Google, Nokia, Qualcomm and more all try to drum up support for their 5G strategies
Google (NASDAQ: GOOG), Nokia (NYSE:NOK), Qualcomm (NASDAQ:QCOM), Intel and Ericsson (NASDAQ: ERIC) are among those submitting comments in an attempt to get the FCC to include their ideas in rules for handling high-band spectrum for 5G. Meanwhile, FCC Chairman Tom Wheeler is telling the satellite industry that, in no uncertain terms, it needs to get on the spectrum sharing train or else.
Wheeler's comments come as the FCC prepares to act on its Spectrum Frontiers proceeding this summer. The satellite industry has expressed the most vocal opposition to some of the concepts in the proceeding and companies like O3b say use of the 28 GHz band, an important band for 5G, is essential to their operations.
Wheeler made his comments in prepared remarks for a keynote at the Satellite Industry Association's (SIA) 19th Annual Satellite Leadership Dinner in Washington, D.C., earlier this week. SIA invited him to address the congregation along with Deputy Secretary of Defense Robert O. Work.
Wheeler said he wants the satellite companies to work with the terrestrial mobile industry to find technical solutions to sharing in the airwaves at 24 GHz and above.
"I strongly encourage SIA member companies to explore these sharing opportunities with the terrestrial industry – quickly and seriously," he said. "This will require the industries to work diligently to resolve the technical details necessary for sharing scarce spectrum across the spectrum chart, so that a variety of technologies can work together in deploying broadband and maximizing the benefits of high-speed connectivity."
Wheeler said he is convinced that terrestrial and satellite systems can work effectively together to share the higher spectrum bands and both can flourish – "a conviction reinforced by the fact that our defense agencies have found ways to accommodate sharing with commercial interests."

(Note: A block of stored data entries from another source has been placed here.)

/-! ## The invariant of every step -/

/-- Every event keeps memory in canonical form and STATUS legal. -/
theorem EventEffect.inv {s t : State} {e : Event} (h : EventEffect s e t) (hs : s.Inv) : t.Inv := by
  obtain ⟨hmem, hstatus⟩ := hs
  cases h with
  | command w i _ _ ht =>
    obtain ⟨-, -, htmem, -⟩ := exec_frame ht
    exact ⟨htmem ▸ hmem, exec_statusLegal ht hstatus⟩
  | illegal => exact ⟨(s.raise_mem _).symm ▸ hmem, State.raise_statusLegal hstatus (by decide)⟩
  | clear | reset => exact ⟨hmem, iff_of_true rfl rfl⟩
  | memWrite x byte => exact ⟨Memory.write_wf x byte hmem, hstatus⟩
  | memPublish => exact ⟨Memory.writeAll_wf s.posted hmem, hstatus⟩
  | storeA | storeB | storeAcc | memPost | handed => exact ⟨hmem, hstatus⟩

/-- Settles O8: an idle step keeps the state, and any other step is one event, which keeps the invariant. -/
theorem stepKeepsMemoryFormAndLegalStatus : Obligations.StepKeepsMemoryFormAndLegalStatus := by
  intro s t hs ht
  cases hp : s.pending with
  | nil => cases (step_idle s hp).symm.trans ht; exact hs
  | cons e rest => exact (step_effect hp ht).inv hs

/-! ## Which events change each register -/

namespace EventEffect

variable {s t : State} {e : Event}

/-- A changes only by a host write to it, which stores its value, or by reset (rule R11). -/
theorem a_changes (h : EventEffect s e t) (hne : t.a ≠ s.a) :
    (∃ v, registerWrite s e = some (.a, v) ∧ t.a = v) ∨ e.isReset = true := by
  cases h with
  | command _ _ _ _ ht =>
    obtain ⟨ha, -⟩ := exec_frame ht
    exact absurd ha hne
  | storeA v hw => exact .inl ⟨v, hw, rfl⟩
  | reset _ hr => exact .inr hr
  | illegal => exact absurd (s.raise_a _) hne
  | _ => exact absurd rfl hne

/-- B changes only by a host write to it, which stores its value, or by reset (rule R12). -/
theorem b_changes (h : EventEffect s e t) (hne : t.b ≠ s.b) :
    (∃ v, registerWrite s e = some (.b, v) ∧ t.b = v) ∨ e.isReset = true := by
  cases h with
  | command _ _ _ _ ht =>
    obtain ⟨-, hb, -⟩ := exec_frame ht
    exact absurd hb hne
  | storeB v hw => exact .inl ⟨v, hw, rfl⟩
  | reset _ hr => exact .inr hr
  | illegal => exact absurd (s.raise_b _) hne
  | _ => exact absurd rfl hne

/-- R changes only by a command other than CRC32 or by reset (rule R13). -/
theorem r_changes (h : EventEffect s e t) (hne : t.r ≠ s.r) :
    (∃ w i, registerWrite s e = some (.cmd, w) ∧ decode w = .ok i ∧ i ≠ .crc32) ∨ e.isReset = true := by
  cases h with
  | command w i hw hd ht => exact .inl ⟨w, i, hw, hd, fun hi => hne (exec_crc32_r (hi ▸ ht))⟩
  | reset _ hr => exact .inr hr
  | illegal => exact absurd (s.raise_r _) hne
  | _ => exact absurd rfl hne

/-- ACC changes only by a host write to it, which stores its value, by CRC32 or by reset (rule R14). -/
theorem acc_changes (h : EventEffect s e t) (hne : t.acc ≠ s.acc) :
    (∃ v, registerWrite s e = some (.acc, v) ∧ t.acc = v) ∨
      (∃ w, registerWrite s e = some (.cmd, w) ∧ decode w = .ok .crc32) ∨ e.isReset = true := by
  cases h with
  | command w i hw hd ht =>
    by_cases hi : i = .crc32
    · exact .inr (.inl ⟨w, hw, hi ▸ hd⟩)
    · obtain ⟨hacc, -⟩ := exec_acc_portReads hi ht
      exact absurd hacc hne
  | storeAcc v hw => exact .inl ⟨v, hw, rfl⟩
  | reset _ hr => exact .inr (.inr hr)
  | illegal => exact absurd (s.raise_acc _) hne
  | _ => exact absurd rfl hne

/-- STATUS changes only by a clearing write, a write to CMD or reset (rule R16). -/
theorem status_changes (h : EventEffect s e t) (hne : t.err ≠ s.err ∨ t.cause ≠ s.cause) :
    (∃ v, registerWrite s e = some (.status, v) ∧ v.getLsbD 0 = true) ∨
      (∃ w, registerWrite s e = some (.cmd, w)) ∨ e.isReset = true := by
  cases h with
  | command w _ hw | illegal w hw _ => exact .inr (.inl ⟨w, hw⟩)
  | clear v hw hv => exact .inl ⟨v, hw, hv⟩
  | reset _ hr => exact .inr (.inr hr)
  | _ => simp at hne

/-- The port reads only for CRC32, whole or met by reset (20_memory.md rule R25). -/
theorem portReads_changes (h : EventEffect s e t) (hne : t.portReads ≠ s.portReads) :
    (∃ w, registerWrite s e = some (.cmd, w) ∧ decode w = .ok .crc32) ∨
      ∃ w k, e = .resetDuring w k ∧ decode w = .ok .crc32 := by
  cases h with
  | command w i hw hd ht =>
    by_cases hi : i = .crc32
    · exact .inl ⟨w, hw, hi ▸ hd⟩
    · obtain ⟨-, hreads⟩ := exec_acc_portReads hi ht
      exact absurd hreads hne
  | reset _ _ hreads => exact .inr (hreads hne)
  | illegal => exact absurd (s.raise_portReads _) hne
  | _ => exact absurd rfl hne

end EventEffect

/-- Settles O11: the step is an effect of its event, and the six clauses are what each effect can change. -/
theorem onlyTheseEventsChangeEachRegister : Obligations.OnlyTheseEventsChangeEachRegister := by
  intro s t e rest hp ht
  have h := step_effect hp ht
  rw [← registerWrite_pending s e rest]
  exact ⟨h.a_changes, h.b_changes, h.r_changes, h.acc_changes, h.status_changes, h.portReads_changes⟩

/-! ## Register accesses by number -/

/-- What a register reads as does not depend on the coming events. -/
theorem State.readReg_pending (s : State) (q : Reg) (rest : List Event) :
    ({ s with pending := rest } : State).readReg q = s.readReg q := by
  cases q <;> rfl

/-- A step that serves a register read hands the register's value to the host. -/
theorem step_regRead {s : State} {n : RegNum} {rest : List Event} (hp : s.pending = .regRead n :: rest) :
    step s = .next { s with pending := rest, returned := s.readReg (decodeReg n) :: s.returned } := by
  rw [step_serve s _ rest hp, serve, serveRead, s.readReg_pending]

/-- A step that serves a write to a register other than CMD stores. -/
theorem step_regWrite {s : State} {n : RegNum} {v : Word} {rest : List Event} (hp : s.pending = .regWrite n v :: rest)
    (hn : decodeReg n ≠ .cmd) : step s = .next (({ s with pending := rest } : State).writeReg (decodeReg n) v) :=
  (step_serve s _ rest hp).trans (if_neg hn)

/-- A step that serves a write to CMD runs the word. -/
theorem step_regWrite_cmd {s : State} {w : Word} {rest : List Event} (hp : s.pending = .regWrite 4#3 w :: rest) :
    step s = execWord w { s with pending := rest } := step_serve s _ rest hp

/-- A word that is a command runs it. -/
theorem execWord_ok {w : Word} {i : Instr} (h : decode w = .ok i) (s : State) : execWord w s = exec i s := by
  rw [execWord, h]

/-- A word that is no command raises ILLEGAL_CMD (30_encoding.md rule R44). -/
theorem execWord_error {w : Word} {e : DecodeError} (h : decode w = .error e) (s : State) :
    execWord w s = .next (s.faulted .illegalCmd) := by
  rw [execWord, h]
  exact congrArg _ (s.raise_eq .illegalCmd)

/-- Settles O5: the word is decoded, and each of the decoder's answers has its own outcome. -/
theorem stepRunsTheWordWrittenToCmd : Obligations.StepRunsTheWordWrittenToCmd := by
  refine ⟨fun s w i rest hp hd => ?_, fun s w e rest hp hd => ?_, fun s rest hp => step_regRead hp⟩
  · rw [step_regWrite_cmd hp, execWord_ok hd]
  · rw [step_regWrite_cmd hp, execWord_error hd]

/-- What the table's decoder reads is what the decoder reads from the word cut to its width (entry 13). -/
theorem decode_of_decodeTableWord {nbits w : Nat} {i : Instr} (h : decodeTableWord nbits w = some i) :
    decode (BitVec.ofNat 32 (w % 2 ^ nbits)) = .ok i := by
  rw [decodeTableWord] at h
  split at h
  · cases hd : decode (BitVec.ofNat 32 (w % 2 ^ nbits)) with
    | ok j => rw [hd] at h; exact congrArg _ (Option.some.inj h)
    | error _ => rw [hd] at h; cases h
  · cases h

/-- Settles O6: the placed word is the data of the next write to CMD. -/
theorem placedWordRunsAtTheNextStep : Obligations.PlacedWordRunsAtTheNextStep := by
  intro s nbits w i h
  have hstep : step (s.withFetchWord nbits w) = execWord (BitVec.ofNat 32 (w % 2 ^ nbits)) s := step_regWrite_cmd rfl
  rw [hstep, execWord_ok (decode_of_decodeTableWord h)]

He added that as someone who has spent decades practicing before the commission and now finds himself on the other side of the table, "I offer a bit of hard-earned experience: it is far more practical to get on the train than to be run over by it."
In a statement to FierceWirelessTech, SIA President Tom Stroup said his organization appreciates Chairman Wheeler's keynote address at its SIA Leadership Dinner, "plus his recognition of the innovative and increasingly vital role the commercial satellite industry plays in the lives of government, enterprise and consumer customers worldwide."
"We also appreciate his enthusiastic support and advocacy for the development of next generation wireless services known as 5G," Stroup said in the statement. "SIA and its members look forward to collaborating with terrestrial providers and regulators to maximize the potential utility of 5G for all customers both here and abroad."
Wheeler also took the opportunity at the SIA event to mention the FCC's proposal to use the 28 GHz band for 5G. While he understands it's an important band for the satellite community, "it was beyond disappointing to see the satellite industry work so hard to block the ITU from even studying 5G at 28 GHz at the recent WRC in Geneva," he said. "Such intransigence was frustrating. I do not believe it was in the satellite industry's interest to stop the ITU from even exploring sharing at 28 GHz. This is espececially true when the U.S. and other countries interested in being leaders in 5G are already committed to developing sharing in that band."
He added that it would have made more sense to have that study take place in a setting where the satellite industry is an experienced and active participant in the process.
Earlier this week, representatives from Ericsson, Intel, Nokia and the Information Technology Industry Council met with Brendan Carr, legal advisor to FCC Commissioner Ajit Pai, to discuss their desires for expedient action in the millimeter wave bands. They urged the commission to adopt a market-based mechanism to balance the interests of fixed satellite and terrestrial wireless interests and promote sharing or partitioning. They also want to see a flexible license approach to the 37 GHz band instead of a proposed "hybrid" approach.
Other stakeholders in the 5G millimeter band spectrum proceeding continue to lobby for their companies' best interests as well. Their individual filings with the FCC address various and oftentimes very specific pieces of the 5G puzzle. Google, for example, is urging the FCC to allow fixed and mobile field disturbance sensors to operate alongside other communications services between 57 and 71 GHz.
Qualcomm wants the FCC to use the limits and test procedures set out in the IEEE and ICNIRP standards for portable device operations in the millimeter wave bands, and it points out that that view is unanimously supported by all parties that commented on it in the FCC's proceeding, including Ericsson, Nokia, Straight Path, Intel and CTIA.